Anders, która spotkała się jeszcze na Białorusi z przedstawicielami Białoruskiego Uniwersytetu Państwowego i Instytutu Historii Białoruskiej Akademii Nauk, zaznaczyła, że Polska i Białoruś mają bardzo wiele wspólnej historii i jest ważne przekazanie jej młodzieży.

Z Białorusi pełnomocnik udałała się do Rosji, gdzie przewodniczyła delegacji polskich władz państwowych, która w niedzielę wzięła udział w Katyniu i Smoleńsku w uroczystościach związanych z 76. rocznicą zbrodni katyńskiej oraz z obchodami 6. rocznicy katastrofy smoleńskiej.

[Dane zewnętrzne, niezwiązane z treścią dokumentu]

-- ==== Sys2Proof/Machine/Queue.lean ====
section
/-! DEFINITION. The consumer operations of the key event queue (42_key_queue.md): `POLL`, `READK`. -/

namespace Sys2Proof.Machine

/-- `POLL` (R132): return `KQ` and clear it in one atomic step; `NOKEY` when nothing is pending. -/
def execPoll (s : State) : Result := fromHost s (drain s)

/-- `READK` (R133): drain at once when a key is pending; otherwise the host holds, and the step function
ends the hold when `KQ != NOKEY` (Machine/Events.lean). -/
def execReadk (s : State) : Result := fromHost s (if keyPending s then drain s else hold s)

end Sys2Proof.Machine
end

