-- ==== Sys2Proof/Laws/State.lean ====
section
/-! SUPPORT. One lemma per field per update of the named operations of Machine/Ops.lean: no later proof
unfolds a record update. -/

namespace Sys2Proof.Machine

@[simp] theorem writeSlot_db (i : Pos) (c : Byte) (s : State) : (writeSlot i c s).db = s.db.set i c := rfl
@[simp] theorem writeSlot_cur (i : Pos) (c : Byte) (s : State) : (writeSlot i c s).cur = s.cur := rfl
@[simp] theorem writeSlot_seg (i : Pos) (c : Byte) (s : State) : (writeSlot i c s).seg = s.seg := rfl
@[simp] theorem writeSlot_en (i : Pos) (c : Byte) (s : State) : (writeSlot i c s).en = s.en := rfl
@[simp] theorem writeSlot_kst (i : Pos) (c : Byte) (s : State) : (writeSlot i c s).kst = s.kst := rfl
@[simp] theorem writeSlot_kq (i : Pos) (c : Byte) (s : State) : (writeSlot i c s).kq = s.kq := rfl
@[simp] theorem writeSlot_darm (i : Pos) (c : Byte) (s : State) : (writeSlot i c s).darm = s.darm := rfl
@[simp] theorem writeSlot_karm (i : Pos) (c : Byte) (s : State) : (writeSlot i c s).karm = s.karm := rfl
@[simp] theorem writeSlot_tcnt (i : Pos) (c : Byte) (s : State) : (writeSlot i c s).tcnt = s.tcnt := rfl
@[simp] theorem writeSlot_dcmp (i : Pos) (c : Byte) (s : State) : (writeSlot i c s).dcmp = s.dcmp := rfl
@[simp] theorem writeSlot_kcmp (i : Pos) (c : Byte) (s : State) : (writeSlot i c s).kcmp = s.kcmp := rfl
@[simp] theorem writeSlot_dpend (i : Pos) (c : Byte) (s : State) : (writeSlot i c s).dpend = s.dpend := rfl
@[simp] theorem writeSlot_kpend (i : Pos) (c : Byte) (s : State) : (writeSlot i c s).kpend = s.kpend := rfl
@[simp] theorem writeSlot_ctx (i : Pos) (c : Byte) (s : State) : (writeSlot i c s).ctx = s.ctx := rfl
@[simp] theorem writeSlot_tables (i : Pos) (c : Byte) (s : State) : (writeSlot i c s).tables = s.tables := rfl
@[simp] theorem writeSlot_host (i : Pos) (c : Byte) (s : State) : (writeSlot i c s).host = s.host := rfl
@[simp] theorem writeSlot_ret (i : Pos) (c : Byte) (s : State) : (writeSlot i c s).ret = s.ret := rfl
@[simp] theorem writeSlot_trace (i : Pos) (c : Byte) (s : State) : (writeSlot i c s).trace = s.trace := rfl
@[simp] theorem writeSlot_sched (i : Pos) (c : Byte) (s : State) : (writeSlot i c s).sched = s.sched := rfl
@[simp] theorem writeSlot_draws (i : Pos) (c : Byte) (s : State) : (writeSlot i c s).draws = s.draws := rfl

@[simp] theorem driveEnable_db (i : Pos) (s : State) : (driveEnable i s).db = s.db := rfl
@[simp] theorem driveEnable_cur (i : Pos) (s : State) : (driveEnable i s).cur = s.cur := rfl
@[simp] theorem driveEnable_seg (i : Pos) (s : State) : (driveEnable i s).seg = s.seg := rfl
@[simp] theorem driveEnable_en (i : Pos) (s : State) : (driveEnable i s).en = onehot4 i := rfl
@[simp] theorem driveEnable_kst (i : Pos) (s : State) : (driveEnable i s).kst = s.kst := rfl
@[simp] theorem driveEnable_kq (i : Pos) (s : State) : (driveEnable i s).kq = s.kq := rfl
@[simp] theorem driveEnable_darm (i : Pos) (s : State) : (driveEnable i s).darm = s.darm := rfl
@[simp] theorem driveEnable_karm (i : Pos) (s : State) : (driveEnable i s).karm = s.karm := rfl
@[simp] theorem driveEnable_tcnt (i : Pos) (s : State) : (driveEnable i s).tcnt = s.tcnt := rfl
@[simp] theorem driveEnable_dcmp (i : Pos) (s : State) : (driveEnable i s).dcmp = s.dcmp := rfl
@[simp] theorem driveEnable_kcmp (i : Pos) (s : State) : (driveEnable i s).kcmp = s.kcmp := rfl
@[simp] theorem driveEnable_dpend (i : Pos) (s : State) : (driveEnable i s).dpend = s.dpend := rfl
@[simp] theorem driveEnable_kpend (i : Pos) (s : State) : (driveEnable i s).kpend = s.kpend := rfl
@[simp] theorem driveEnable_ctx (i : Pos) (s : State) : (driveEnable i s).ctx = s.ctx := rfl
@[simp] theorem driveEnable_tables (i : Pos) (s : State) : (driveEnable i s).tables = s.tables := rfl
@[simp] theorem driveEnable_host (i : Pos) (s : State) : (driveEnable i s).host = s.host := rfl
@[simp] theorem driveEnable_ret (i : Pos) (s : State) : (driveEnable i s).ret = s.ret := rfl
@[simp] theorem driveEnable_trace (i : Pos) (s : State) : (driveEnable i s).trace = s.trace := rfl
@[simp] theorem driveEnable_sched (i : Pos) (s : State) : (driveEnable i s).sched = s.sched := rfl
@[simp] theorem driveEnable_draws (i : Pos) (s : State) : (driveEnable i s).draws = s.draws := rfl

@[simp] theorem drivePattern_db (c : Byte) (s : State) : (drivePattern c s).db = s.db := rfl
@[simp] theorem drivePattern_cur (c : Byte) (s : State) : (drivePattern c s).cur = s.cur := rfl
@[simp] theorem drivePattern_seg (c : Byte) (s : State) : (drivePattern c s).seg = c := rfl
@[simp] theorem drivePattern_en (c : Byte) (s : State) : (drivePattern c s).en = s.en := rfl
@[simp] theorem drivePattern_kst (c : Byte) (s : State) : (drivePattern c s).kst = s.kst := rfl
@[simp] theorem drivePattern_kq (c : Byte) (s : State) : (drivePattern c s).kq = s.kq := rfl
@[simp] theorem drivePattern_darm (c : Byte) (s : State) : (drivePattern c s).darm = s.darm := rfl
@[simp] theorem drivePattern_karm (c : Byte) (s : State) : (drivePattern c s).karm = s.karm := rfl
@[simp] theorem drivePattern_tcnt (c : Byte) (s : State) : (drivePattern c s).tcnt = s.tcnt := rfl
@[simp] theorem drivePattern_dcmp (c : Byte) (s : State) : (drivePattern c s).dcmp = s.dcmp := rfl
@[simp] theorem drivePattern_kcmp (c : Byte) (s : State) : (drivePattern c s).kcmp = s.kcmp := rfl
@[simp] theorem drivePattern_dpend (c : Byte) (s : State) : (drivePattern c s).dpend = s.dpend := rfl
@[simp] theorem drivePattern_kpend (c : Byte) (s : State) : (drivePattern c s).kpend = s.kpend := rfl
@[simp] theorem drivePattern_ctx (c : Byte) (s : State) : (drivePattern c s).ctx = s.ctx := rfl
@[simp] theorem drivePattern_tables (c : Byte) (s : State) : (drivePattern c s).tables = s.tables := rfl
@[simp] theorem drivePattern_host (c : Byte) (s : State) : (drivePattern c s).host = s.host := rfl
@[simp] theorem drivePattern_ret (c : Byte) (s : State) : (drivePattern c s).ret = s.ret := rfl
@[simp] theorem drivePattern_trace (c : Byte) (s : State) : (drivePattern c s).trace = s.trace := rfl
@[simp] theorem drivePattern_sched (c : Byte) (s : State) : (drivePattern c s).sched = s.sched := rfl
@[simp] theorem drivePattern_draws (c : Byte) (s : State) : (drivePattern c s).draws = s.draws := rfl

@[simp] theorem advanceCursor_db (s : State) : (advanceCursor s).db = s.db := rfl
@[simp] theorem advanceCursor_cur (s : State) : (advanceCursor s).cur = s.cur + 1 := rfl
@[simp] theorem advanceCursor_seg (s : State) : (advanceCursor s).seg = s.seg := rfl
@[simp] theorem advanceCursor_en (s : State) : (advanceCursor s).en = s.en := rfl
@[simp] theorem advanceCursor_kst (s : State) : (advanceCursor s).kst = s.kst := rfl
@[simp] theorem advanceCursor_kq (s : State) : (advanceCursor s).kq = s.kq := rfl
@[simp] theorem advanceCursor_darm (s : State) : (advanceCursor s).darm = s.darm := rfl
@[simp] theorem advanceCursor_karm (s : State) : (advanceCursor s).karm = s.karm := rfl
@[simp] theorem advanceCursor_tcnt (s : State) : (advanceCursor s).tcnt = s.tcnt := rfl
@[simp] theorem advanceCursor_dcmp (s : State) : (advanceCursor s).dcmp = s.dcmp := rfl
@[simp] theorem advanceCursor_kcmp (s : State) : (advanceCursor s).kcmp = s.kcmp := rfl
@[simp] theorem advanceCursor_dpend (s : State) : (advanceCursor s).dpend = s.dpend := rfl
@[simp] theorem advanceCursor_kpend (s : State) : (advanceCursor s).kpend = s.kpend := rfl
@[simp] theorem advanceCursor_ctx (s : State) : (advanceCursor s).ctx = s.ctx := rfl
@[simp] theorem advanceCursor_tables (s : State) : (advanceCursor s).tables = s.tables := rfl
@[simp] theorem advanceCursor_host (s : State) : (advanceCursor s).host = s.host := rfl
@[simp] theorem advanceCursor_ret (s : State) : (advanceCursor s).ret = s.ret := rfl
@[simp] theorem advanceCursor_trace (s : State) : (advanceCursor s).trace = s.trace := rfl
@[simp] theorem advanceCursor_sched (s : State) : (advanceCursor s).sched = s.sched := rfl
@[simp] theorem advanceCursor_draws (s : State) : (advanceCursor s).draws = s.draws := rfl

@[simp] theorem rescheduleDisplay_db (s : State) : (rescheduleDisplay s).db = s.db := rfl
@[simp] theorem rescheduleDisplay_cur (s : State) : (rescheduleDisplay s).cur = s.cur := rfl
@[simp] theorem rescheduleDisplay_seg (s : State) : (rescheduleDisplay s).seg = s.seg := rfl
@[simp] theorem rescheduleDisplay_en (s : State) : (rescheduleDisplay s).en = s.en := rfl
@[simp] theorem rescheduleDisplay_kst (s : State) : (rescheduleDisplay s).kst = s.kst := rfl
@[simp] theorem rescheduleDisplay_kq (s : State) : (rescheduleDisplay s).kq = s.kq := rfl
@[simp] theorem rescheduleDisplay_darm (s : State) : (rescheduleDisplay s).darm = s.darm := rfl
@[simp] theorem rescheduleDisplay_karm (s : State) : (rescheduleDisplay s).karm = s.karm := rfl
@[simp] theorem rescheduleDisplay_tcnt (s : State) : (rescheduleDisplay s).tcnt = s.tcnt := rfl
@[simp] theorem rescheduleDisplay_dcmp (s : State) : (rescheduleDisplay s).dcmp = s.tcnt + BitVec.ofNat Config.tcntW Config.tDisp := rfl
@[simp] theorem rescheduleDisplay_kcmp (s : State) : (rescheduleDisplay s).kcmp = s.kcmp := rfl
@[simp] theorem rescheduleDisplay_dpend (s : State) : (rescheduleDisplay s).dpend = false := rfl
@[simp] theorem rescheduleDisplay_kpend (s : State) : (rescheduleDisplay s).kpend = s.kpend := rfl
@[simp] theorem rescheduleDisplay_ctx (s : State) : (rescheduleDisplay s).ctx = s.ctx := rfl
@[simp] theorem rescheduleDisplay_tables (s : State) : (rescheduleDisplay s).tables = s.tables := rfl
@[simp] theorem rescheduleDisplay_host (s : State) : (rescheduleDisplay s).host = s.host := rfl
@[simp] theorem rescheduleDisplay_ret (s : State) : (rescheduleDisplay s).ret = s.ret := rfl
@[simp] theorem rescheduleDisplay_trace (s : State) : (rescheduleDisplay s).trace = s.trace := rfl
@[simp] theorem rescheduleDisplay_sched (s : State) : (rescheduleDisplay s).sched = s.sched := rfl
@[simp] theorem rescheduleDisplay_draws (s : State) : (rescheduleDisplay s).draws = s.draws := rfl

- Katyń jest mi bardzo drogi. Mój ojciec czekał na tych oficerów – zaznaczyła córka generała Władysława Andersa, podkreślając, że jednym z celów jego życia po wojnie było dowiedzenie się, co się z nimi stało. Nawiązując do tragedii smoleńskiej podkreśliła zaś, że znała osobiście prezydenta Lecha Kaczyńskiego i jego małżonkę, jak również ostatniego prezydenta RP na uchodźstwie Ryszarda Kaczorowskiego.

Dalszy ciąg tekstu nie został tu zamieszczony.